THE GREY RAIN RIFFS ON THE WINDOWS
The grey rain riffs on the windows
as if it’s been listening to too much rap.
Fragrance of gasoline blooming in the gutters.
People all look like daffodils in baseball caps.
Wish I wanted something enough to buy it again,
and it’s been a while since I’ve been with a woman
who wanted anything for me. I’m inside here
dethorning the intensity of the black rose
imploding under its own mass as its core
condenses in a withered star like a heart
whose light’s run out. The fire in my blood
took it all one nightshift further than red
and now I can see in the dark like a black hole.
Nightvisions in broad daylight. I can see the stars
shining through the smudged pearl of the sun
trying to glow its way through the clouds.
I can see the skulls of insurrectionist dreams
deep underground in the cults of my cells
trying to assess the direction of the bomb blast
to insure the maximum damage. Not all roads
are trying to make friends with people
who walk them like cowpaths littered with road kill.
It’s better to be lost as the lesser of two evils
when clarity scorches the heart radioactively.
Dissociation, Deconstruction, Disintegration,
I’ve evolved like a language into a grammar
of oxymorons just to keep my thoughts and feelings
together in a syntactical world of unpunctuated scalpels.
Alloys of a stronger metal are not estranged
like copper and tin from the cutting edge of the sword
by the colour of their skin or religion in the Bronze Age.
Love comes at me in the darkness of these depths
like a crossroads of light from all directions at once
by which I know the radiance that’s found me
is not just another flashlight that’s still looking.
And there are Sufis whirling like weathervanes
in blue woollen robes, and enlightened Zen masters
gently picking the fleas out of their chest hairs
and thanking the thieves for leaving the moon in the window,
and demonic demons with the insight of black diamonds
all telling me you lose control if you hesitate in the moment,
or stand up, sit down, walk, or run, but whatever you do
don’t wobble. And I plunge into the galaxy with both feet
hoping to make a big splash in the red tide of the stars
and I either drown in the light, or I end up
blowing hyperbolic bubbles into a bulky multiverse.
I haven’t turned my senses into lenses,
starmaps, and spectrographs, but I’m not blind
to what’s living under my eyelids in a chaos
of crazy-wisdom playing picture-music
in a band of clowns, just to get a good laugh
out the oracles that are prone to never
take their own advice so seriously
they couldn’t change their minds.
You can’t refit a round suggestion
into a square meaning, and it’ cruel to try.
I have long wavelengths of thought
that burn like iodine and salt in sea kelp
but I don’t whip the eyes of the tide
just to get things flowing like tears my way.
I don’t throw acid in the faces
of tomorrow’s beauty queens learning to read
the writing on the wall as just the wall’s way
of threatening you into letting it protect you.

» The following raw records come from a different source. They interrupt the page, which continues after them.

-- ==== Sys2Proof/Machine/Palette.lean ====
section
/-! DEFINITION. The palette unit (spec/40_palette.md). -/

namespace Sys2Proof.Machine

/-- The stored bits of a `bpc` of 1 to 8 (R20; log 33). -/
def bpcStored (bpc : Nat) : BitVec 3 := BitVec.ofNat 3 bpc

/-- `PAL[s].bpc`, 1 to 8 (R20; log 33). -/
def Slot.bpc (p : Slot) : Nat := if p.bpcBits = 0 then 8 else p.bpcBits.toNat

/-- `PAL[s]`. -/
def slotAt (s : State) (slot : Nat) : Slot := sget Slot.empty s.pal.slots slot

/-- `PAL[s] <- v`. -/
def setSlot (slot : Nat) (v : Slot) (s : State) : State :=
  { s with pal := { s.pal with slots := sput Slot.empty s.pal.slots slot v } }

/-- `ent[i]` of a slot. -/
def entryAt (p : Slot) (i : Nat) : Entry := sget Entry.unset p.ent i

/-- Check (2) of R140. -/
def checkSlot (u : UnitId) (slot : Nat) : Op Unit :=
  raiseIf (Config.npal ≤ slot) u .badSlot slot

/-- Check (3) of R140: a slot that is read holds a palette. -/
def checkMade (u : UnitId) (slot : Nat) : Op Unit := do
  let s ← get
  raiseIf ((slotAt s slot).made = false) u .notInit slot

/-- `rescale(v, ob, nb)` (R144). -/
def rescale (v ob nb : Nat) : Nat := (2 * v * chanMax nb + chanMax ob) / (2 * chanMax ob)

/-- A channel of a palette of `ob` bits at `nb` bits. -/
def rescaleByte (v : Byte) (ob nb : Nat) : Byte := BitVec.ofNat 8 (rescale v.toNat ob nb)

/-- An entry of a palette of `ob` bits at `nb` bits, all four channels; unset stays unset (R145). -/
def rescaleEntry (e : Entry) (ob nb : Nat) : Entry :=
  if e.set then
    ⟨true, rescaleByte e.r ob nb, rescaleByte e.g ob nb, rescaleByte e.b ob nb,
      rescaleByte e.a ob nb⟩
  else Entry.unset

/-- `r<<24 | g<<16 | b<<8 | a` (R28, R75). -/
def packPixel (r g b a : Byte) : U32 := r ++ g ++ b ++ a

/-- Element `i` of the 8-bit view of a slot (R146). -/
def viewElem (p : Slot) (i : Nat) : LutElem :=
  let e := rescaleEntry (entryAt p i) p.bpc 8
  ⟨e.set, packPixel e.r e.g e.b e.a⟩

/-- `View8` of a palette (R146). -/
def viewOf (p : Slot) : Lut := ⟨p.count, stabulate LutElem.unset p.count (viewElem p)⟩

/-- `View8(s)` taken by an operation of unit `u`, with its two slot checks (R146, C17). -/
def view8 (u : UnitId) (slot : Nat) : Op Lut := do
  checkSlot u slot
  checkMade u slot
  let s ← get
  pure (viewOf (slotAt s slot))

/-- `lut[i]` of a table. -/
def lutAt (l : Lut) (i : Nat) : LutElem := sget LutElem.unset l.elems i

/-- `PAL.CREATE s, count, bpc` (R141, R388). -/
def palCreateOp (slot count : Nat) (bpc : Option Nat) : Op Result := do
  clearFault .pal
  checkSlot .pal slot
  raiseIf (Config.palMax < count) .pal .badCount count
  raiseIf (bpcOr8 bpc < Config.bpcMin ∨ Config.bpcMax < bpcOr8 bpc) .pal .badBpc (bpcOr8 bpc)
  modify (setSlot slot ⟨true, count, bpcStored (bpcOr8 bpc), []⟩)
  pure .unit

/-- The entry `PAL.SET` stores in a slot of `bpc` bits (R142). -/
def clampedEntry (bpc : Nat) (r g b : U32) (a : Option U32) : Entry :=
  let m := chanMax bpc
  let ch := fun v => BitVec.ofNat 8 (clampChannel m v)
  ⟨true, ch r, ch g, ch b, match a with | some v => ch v | none => BitVec.ofNat 8 m⟩

/-- `PAL[s].ent[i] <- e`. -/
def setEntry (slot i : Nat) (e : Entry) (s : State) : State :=
  setSlot slot { slotAt s slot with ent := sput Entry.unset (slotAt s slot).ent i e } s

/-- `PAL.SET s, i, r, g, b, a` (R142; the slot must hold a palette, log 18). -/
def palSetOp (slot i : Nat) (r g b : U32) (a : Option U32) : Op Result := do
  enter .pal
  checkSlot .pal slot
  checkMade .pal slot
  let s ← get
  raiseIf ((slotAt s slot).count ≤ i) .pal .progBadIndex i
  modify (setEntry slot i (clampedEntry (slotAt s slot).bpc r g b a))
  pure .unit

/-- `PAL.GET s, i` (R143). -/
def palGetOp (slot i : Nat) : Op Entry := do
  enter .pal
  checkSlot .pal slot
  checkMade .pal slot
  let s ← get
  raiseIf ((slotAt s slot).count ≤ i) .pal .rangeBadIndex i
  raiseIf ((entryAt (slotAt s slot) i).set = false) .pal .unset i
  pure (entryAt (slotAt s slot) i)

/-- A palette resampled (R145). -/
def resampled (p : Slot) (nb : Nat) : Slot :=
  ⟨true, p.count, bpcStored nb,
    stabulate Entry.unset p.count fun i => rescaleEntry (entryAt p i) p.bpc nb⟩

/-- `PAL.RESAMPLE sd, ss, newBpc` (R145). -/
def palResampleOp (sd ss newBpc : Nat) : Op Result := do
  enter .pal
  checkSlot .pal sd
  checkSlot .pal ss
  checkMade .pal ss
  raiseIf (newBpc < Config.bpcMin ∨ Config.bpcMax < newBpc) .pal .badBpc newBpc
  let s ← get
  modify (setSlot sd (resampled (slotAt s ss) newBpc))
  pure .unit

/-- The packed value of an entry at `b` bits per channel (R147, D13). -/
def packEntry (b : Nat) (alpha : Bool) (e : Entry) : U32 :=
  let w := fun (c : Byte) => c.setWidth 32
  if alpha then (w e.r <<< (3 * b)) ||| (w e.g <<< (2 * b)) ||| (w e.b <<< b) ||| w e.a
  else (w e.r <<< (2 * b)) ||| (w e.g <<< b) ||| w e.b

/-- The least unset entry `i` with `start ≤ i < start + n`. -/
def firstUnset (p : Slot) : Nat → Nat → Option Nat
  | _, 0 => none
  | start, n + 1 =>
    if (entryAt p start).set = false then some start else firstUnset p (start + 1) n

/-- `E_RANGE(UNSET, i)` for the least unset entry below `n`, if there is one. -/
def raiseUnset (u : UnitId) (p : Slot) (n : Nat) : Op Unit :=
  match firstUnset p 0 n with
  | some i => raise u .unset i
  | none => pure ()

/-- The value sequence of a palette whose entries are all set (R147). -/
def packedValues (p : Slot) (alpha : Bool) : List U32 :=
  (List.range p.count).map fun i => packEntry p.bpc alpha (entryAt p i)

/-- `PAL.TOVAL s, alpha` (R147). -/
def palTovalOp (slot : Nat) (alpha : Option Bool) : Op Result := do
  enter .pal
  checkSlot .pal slot
  checkMade .pal slot
  let s ← get
  raiseUnset .pal (slotAt s slot) (slotAt s slot).count
  pure (.values (packedValues (slotAt s slot) (alphaOrTrue alpha)))

/-- `(v >> k) & m` as a channel, `m = 2^bpc - 1` (R148). -/
def channelOf (v : U32) (k bpc : Nat) : Byte := BitVec.ofNat 8 (v.toNat / 2 ^ k % 2 ^ bpc)

/-- The entry a packed value stands for (R148). -/
def unpackEntry (bpc : Nat) (alpha : Bool) (v : U32) : Entry :=
  if alpha then
    ⟨true, channelOf v (3 * bpc) bpc, channelOf v (2 * bpc) bpc, channelOf v bpc bpc,
      channelOf v 0 bpc⟩
  else
    ⟨true, channelOf v (2 * bpc) bpc, channelOf v bpc bpc, channelOf v 0 bpc,
      BitVec.ofNat 8 (chanMax bpc)⟩

/-- The palette of a value sequence (R148). -/
def paletteOfValues (values : List U32) (bpc : Nat) (alpha : Bool) : Slot :=
  ⟨true, values.length, bpcStored bpc,
    sofFrom Entry.unset 0 (values.map (unpackEntry bpc alpha))⟩

/-- `PAL.FROMVAL s, values, bpc, alpha` (R148). -/
def palFromvalOp (slot : Nat) (values : List U32) (bpc : Option Nat) (alpha : Option Bool) :
    Op Result := do
  enter .pal
  checkSlot .pal slot
  raiseIf (Config.palMax < values.length) .pal .badCount values.length
  raiseIf (bpcOr8 bpc < Config.bpcMin ∨ Config.bpcMax < bpcOr8 bpc) .pal .badBpc (bpcOr8 bpc)
  modify (setSlot slot (paletteOfValues values (bpcOr8 bpc) (alphaOrTrue alpha)))
  pure .unit

/-- The scan of R149 over `n` pixels from number `k`, with the colours found so far. -/
def collectColours (r : BufRef) : Nat → Nat → List U32 → Op (List U32)
  | _, 0, found => pure found
  | k, n + 1, found => do
    let v ← memRead .pal r (4 * k) 4
    let c : U32 := BitVec.ofNat 32 v
    if c ∈ found then collectColours r (k + 1) n found
    else do
      raiseIf (found.length = Config.palMax) .pal .palFull c.toNat
      collectColours r (k + 1) n (found ++ [c])

/-- `PAL.FROMPIX s, B` (R149). -/
def palFrompixOp (slot buf : Nat) : Op Result := do
  enter .pal
  checkSlot .pal slot
  let s ← get
  let r := wholeBuf s.mem buf
  let found ← collectColours r 0 (r.len / 4) []
  palFromvalOp slot found (some 8) (some true)

/-- The palette white, black (R150, D19). -/
def monoPalette : Slot :=
  ⟨true, 2, bpcStored 8, [(0, ⟨true, 255, 255, 255, 255⟩), (1, ⟨true, 0, 0, 0, 255⟩)]⟩

/-- `PAL.MONO s` (R150). -/
def palMonoOp (slot : Nat) : Op Result := do
  enter .pal
  checkSlot .pal slot
  modify (setSlot slot monoPalette)
  pure .unit

/-- An entry at half intensity (R151; alpha by `EHB_HALVES_ALPHA`, D20). -/
def halfBrite (e : Entry) : Entry :=
  ⟨true, e.r / 2, e.g / 2, e.b / 2, if Config.ehbHalvesAlpha then e.a / 2 else e.a⟩

/-- Entry `i` of the Extra-Half-Brite palette of `p` (R151). -/
def ehbEntry (p : Slot) (i : Nat) : Entry :=
  if i < 32 then rescaleEntry (entryAt p i) p.bpc 8
  else halfBrite (rescaleEntry (entryAt p (i - 32)) p.bpc 8)

/-- The Extra-Half-Brite palette of `p` (R151). -/
def ehbPalette (p : Slot) : Slot :=
  ⟨true, 64, bpcStored 8, stabulate Entry.unset 64 (ehbEntry p)⟩

/-- `PAL.EHB sd, ss` (R151). -/
def palEhbOp (sd ss : Nat) : Op Result := do
  enter .pal
  checkSlot .pal sd
  checkSlot .pal ss
  checkMade .pal ss
  let s ← get
  raiseIf ((slotAt s ss).count < 32) .pal .rangeBadIndex (slotAt s ss).count
  raiseUnset .pal (slotAt s ss) 32
  modify (setSlot sd (ehbPalette (slotAt s ss)))
  pure .unit

/-- The least `q ≥ p` with `2^q ≥ count`, looked for in `fuel` steps. -/
def planesFrom (count : Nat) : Nat → Nat → Nat
  | 0, p => p
  | fuel + 1, p => if count ≤ 2 ^ p then p else planesFrom count fuel (p + 1)

/-- The least `p ≥ 1` with `2^p ≥ count` (R153). -/
def planesFor (count : Nat) : Nat := planesFrom count count 1

/-- `PAL.PLANES s` (R153). -/
def palPlanesOp (slot : Nat) : Op Nat := do
  enter .pal
  checkSlot .pal slot
  checkMade .pal slot
  let s ← get
  pure (planesFor (slotAt s slot).count)

/-- `PAL.CREATE`, code 0x10 (R141). -/
def execPalCreate (slot count : Nat) (bpc : Option Nat) (s : State) :
    Host.Outcome State Fault Refusal := runOp (palCreateOp slot count bpc) s

/-- `PAL.SET`, code 0x11 (R142). -/
def execPalSet (slot i : Nat) (r g b : U32) (a : Option U32) (s : State) :
    Host.Outcome State Fault Refusal := runOp (palSetOp slot i r g b a) s

/-- `PAL.GET`, code 0x12 (R143). -/
def execPalGet (slot i : Nat) (s : State) : Host.Outcome State Fault Refusal :=
  runOp (do let e ← palGetOp slot i; pure (.colour e.r e.g e.b e.a)) s

/-- `PAL.RESAMPLE`, code 0x13 (R145). -/
def execPalResample (sd ss newBpc : Nat) (s : State) : Host.Outcome State Fault Refusal :=
  runOp (palResampleOp sd ss newBpc) s

/-- `PAL.TOVAL`, code 0x14 (R147). -/
def execPalToval (slot : Nat) (alpha : Option Bool) (s : State) :
    Host.Outcome State Fault Refusal := runOp (palTovalOp slot alpha) s

/-- `PAL.FROMVAL`, code 0x15 (R148). -/
def execPalFromval (slot : Nat) (values : List U32) (bpc : Option Nat) (alpha : Option Bool)
    (s : State) : Host.Outcome State Fault Refusal := runOp (palFromvalOp slot values bpc alpha) s

/-- `PAL.FROMPIX`, code 0x16 (R149). -/
def execPalFrompix (slot buf : Nat) (s : State) : Host.Outcome State Fault Refusal :=
  runOp (palFrompixOp slot buf) s

/-- `PAL.MONO`, code 0x17 (R150). -/
def execPalMono (slot : Nat) (s : State) : Host.Outcome State Fault Refusal :=
  runOp (palMonoOp slot) s

/-- `PAL.EHB`, code 0x18 (R151). -/
def execPalEhb (sd ss : Nat) (s : State) : Host.Outcome State Fault Refusal :=
  runOp (palEhbOp sd ss) s

/-- `PAL.PLANES`, code 0x19 (R153). -/
def execPalPlanes (slot : Nat) (s : State) : Host.Outcome State Fault Refusal :=
  runOp (do let p ← palPlanesOp slot; pure (.nat p)) s

end Sys2Proof.Machine
end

I don’t boil kids in their mother’s milk
and I don’t practise the kind of spiritual judo
that uses a person’s best ideals against them.
Especially as I get older, I would rather be
obliterated by wonder and gratitude
that I got to be all this without any effort of my own
than have my awe underwhelmed
by petty renditions of the black farce
that welds some people’s eyes shut like
an eclipse stronger than the original bond.
But there again, if you’re happy being a scar, mend.
What could it mean to the stars
if you can’t see them during the day?
And I’ve said it before, and I’ll say it again
to those of you who have taken a more radiant path,
blazing is a kind of blindness too
that keeps you from seeing the diamond in the coal.
Yesterday oxygen was alien ore as toxic
as the love apples of superstitious tomatoes
two hundred years ago it was death to eat.
And it’s poignant to remember that any ground
you plant your flag in like a flower without a root,
like a placard without a rally, is
a charged particle field that reverses spin
synchronistically like a revolution
in an hourglass relationship with what it overthrew.
Consciousness is necessarily bifurcated by its blossoms
into two points of view, but deeper down
in the bloodstream of its darkest roots
it doesn’t make a distinction between an I and a You.
Subject and object aren’t separated
by a skin of water empty as the mirage
of a bubble within and lustrous as the stone
that broke the window without. This world
isn’t happening to you from the outside
and you’re not making it up within like a lie
you can tell your children about being alive.
No one’s wholly wise who still possesses a mind.
No one’s totally ignorant if they give
a red cane to a blind traffic light to see it coming.
I don’t trim the wicks of my comets
as if they were candles at a black mass.
I can breathe fire like Draco at the North Pole,
but when I’m not axially aligned with the earth
I can look into the eyes of my fiercest dragons
and see at the bottom of a telescopic well
millions of fireflies lost in a labyrinth of mirrors
looking for an insight into the nature of life
that would true all the others like crystal eyes
caught in the eleven dimensional net
of enlightened lies where time and the timeless intersect
and synteretic sparks ricochet like spiritual eagles
off the slopes of mountainous eras of grace.